* TASK OBJECTIVE: The lines from the first line of the entries through the line containing "def State.fifo (s : State) : Queue → Fifo" are to be repeated exactly, with both of those lines included.

Saved entries
____________________

-- ==== Sys2Proof/Machine/Flags.lean ====
section
/-! DEFINITION. The status values that are functions of the state: FIFO status (10_state.md R31), `linked`
(43_transport.md), the near-full test (R165), the conditions of the receive rows (R102) and who may act. -/

namespace Sys2Proof.Machine

/-- `next_CAP(i)`: the index after `i` (R106). -/
def nextIndex (cap i : Nat) : Nat := (i + 1) % cap

/-- `empty(q)` (R31). -/
def Fifo.isEmpty (f : Fifo) : Bool := decide (f.head = f.tail)

/-- `full(q)` (R31). -/
def Fifo.isFull (cap : Nat) (f : Fifo) : Bool := decide (nextIndex cap f.head = f.tail)

/-- `count(q)`: `(head - tail) mod CAP`, non-negative (R31). -/
def Fifo.count (cap : Nat) (f : Fifo) : Nat := (f.head + cap - f.tail) % cap

/-- The slot count of a FIFO (R6). -/
def slots (p : Params) : Queue → Nat
  | .rxq => p.rxCap
  | .txq => p.txCap

/-- The store of a FIFO. -/
def storeOf : Queue → StoreId
  | .rxq => .rxqMem
  | .txq => .txqMem

/-- The FIFO an operation names. -/
def State.fifo (s : State) : Queue → Fifo
  | .rxq => s.rxq
  | .txq => s.txq

/-- `linked`: a backend is there to carry bytes (43_transport.md). -/
def State.linked (s : State) : Bool :=
  decide (s.session = .stream) || (decide (s.session = .net) && s.peer)

/-- A delivery can run: `session = NET` and `peer = 1` (R207, R251). -/
def State.deliverable (s : State) : Bool :=
  decide (s.session = .net) && s.peer

/-- The transmit FIFO is near-full: a requested flush is carried out at once (R165). -/
def State.nearFull (s : State) : Bool :=
  decide (s.params.txNearFull ≤ s.txq.count s.params.txCap)

/-- The conditions of R102 for byte `b`, of the state before the step (log 17). -/
def State.rxCond (s : State) (b : Byte) : RxCond where
  room := !decide (s.params.pktMax ≤ s.rxSize)
  csumOk := csumOk s.rxC1 b s.rxCsum

/-- The row a receive step of `b` takes (R120). -/
def State.rowFor (s : State) (b : Byte) : Instr := selectRow (s.rxCond b) s.rxState b

/-- Whether the one who asks may have operation `i` in the service context, during a dispatch or outside one (R11,
R215, R258). What R249 refuses on the state, `exec` refuses under its own name. `RX.STEP` is the poll's (R120);
`FIFO.PUSH` and `FIFO.POP` are parts of other operations (R187), `FIFO.RESET` of `RESET_ALL` (R182); `XPORT.DELIVER` is
the delivery context's (R207); `SESSION.ERROR` is the backend's report, and no step of its own in a dispatch (R213,
R252). Log 19. -/
def Asker.may (a : Asker) (dispatch : Bool) : Instr → Bool
  | .rxIdleStart | .rxIdleHalt | .rxIdleIgnore _ | .rxCharRestart | .rxCharEnd | .rxCharEscape => false
  | .rxCharData _ | .rxCharOverflow _ | .rxEscData _ | .rxEscOverflow _ | .rxCsum1Capture _ => false
  | .rxCsum2Good _ | .rxCsum2Bad _ | .rxAckwAck | .rxAckwNack | .rxAckwStart | .rxAckwIgnore _ => false
  | .fifoPush _ _ | .fifoPop _ | .fifoReset _ | .xportDeliver _ => false
  | .sessionError => decide (a = .backend) && !dispatch
  | .sessionAccept | .sessionDisconnect => true
  | .txSendPacket _ | .txSendByte _ | .txSendFmt _ | .txSendConsole _ => decide (a = .caller)
  | .xportWrite _ | .xportFlush | .xportPoll | .xportService => decide (a = .caller)
  | .sessionInitStream _ | .sessionInitNet _ | .sessionDeinit => decide (a = .caller)
  | .dispatchOk | .dispatchFault => decide (a = .caller)

/-- A poll or a service pass is in progress (log 8). -/
def State.polling (s : State) : Bool := decide (s.poll ≠ .idle) || s.servicing

end Sys2Proof.Machine
end

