-- ==== Sys2Proof/Machine/Transport.lean ====
section
/-! DEFINITION. The meanings of the transport operations (43_transport.md R201 to R207). A poll, a service pass and a
delivery are composite: their meanings start them, and the machine's later steps are their atomic parts (Fetch.lean;
log 8). -/

namespace Sys2Proof.Machine

/-- `XPORT.WRITE(bytes)` (R201); its result stands in `bytesAccepted`. With no backend linked nothing is accepted. -/
def execXportWrite (bytes : List Byte) (s : State) : Answer :=
  if s.linked then
    match pushAll .txq bytes s with
    | .ok (n, t) => .next { t with bytesAccepted := n }
    | .error f => .fault f
  else .next { s with bytesAccepted := 0 }

/-- `XPORT.FLUSH()` (R202). -/
def execXportFlush (s : State) : Answer := answer (flush s)

/-- `XPORT.POLL()` (R203 to R205); not re-entrant (R249, R296; log 18). -/
def execXportPoll (s : State) : Answer :=
  if s.dispatchPending || s.polling then .refused .reentry else .next (startPoll s)

/-- `XPORT.SERVICE()` (R206): a poll, and after it a flush if one is requested. -/
def execXportService (s : State) : Answer :=
  if s.dispatchPending || s.polling then .refused .reentry
  else .next { startPoll s with servicing := true }

/-- `XPORT.DELIVER(bytes)` (R207): the call begins, and its pushes are later turns of the delivery context. -/
def execXportDeliver (bytes : List Byte) (s : State) : Answer :=
  if s.deliverable then
    if s.delivering.isSome then .refused .reentry
    else .next { s with delivering := some { rest := bytes, accepted := 0 } }
  else .refused .noPeer

end Sys2Proof.Machine
end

____________________

* REPLY:
-- ==== Sys2Proof/Machine/Flags.lean ====
section
/-! DEFINITION. The status values that are functions of the state: FIFO status (10_state.md R31), `linked`
(43_transport.md), the near-full test (R165), the conditions of the receive rows (R102) and who may act. -/

namespace Sys2Proof.Machine

/-- `next_CAP(i)`: the index after `i` (R106). -/
def nextIndex (cap i : Nat) : Nat := (i + 1) % cap

/-- `empty(q)` (R31). -/
def Fifo.isEmpty (f : Fifo) : Bool := decide (f.head = f.tail)

/-- `full(q)` (R31). -/
def Fifo.isFull (cap : Nat) (f : Fifo) : Bool := decide (nextIndex cap f.head = f.tail)

/-- `count(q)`: `(head - tail) mod CAP`, non-negative (R31). -/
def Fifo.count (cap : Nat) (f : Fifo) : Nat := (f.head + cap - f.tail) % cap

/-- The slot count of a FIFO (R6). -/
def slots (p : Params) : Queue → Nat
  | .rxq => p.rxCap
  | .txq => p.txCap

/-- The store of a FIFO. -/
def storeOf : Queue → StoreId
  | .rxq => .rxqMem
  | .txq => .txqMem

/-- The FIFO an operation names. -/
def State.fifo (s : State) : Queue → Fifo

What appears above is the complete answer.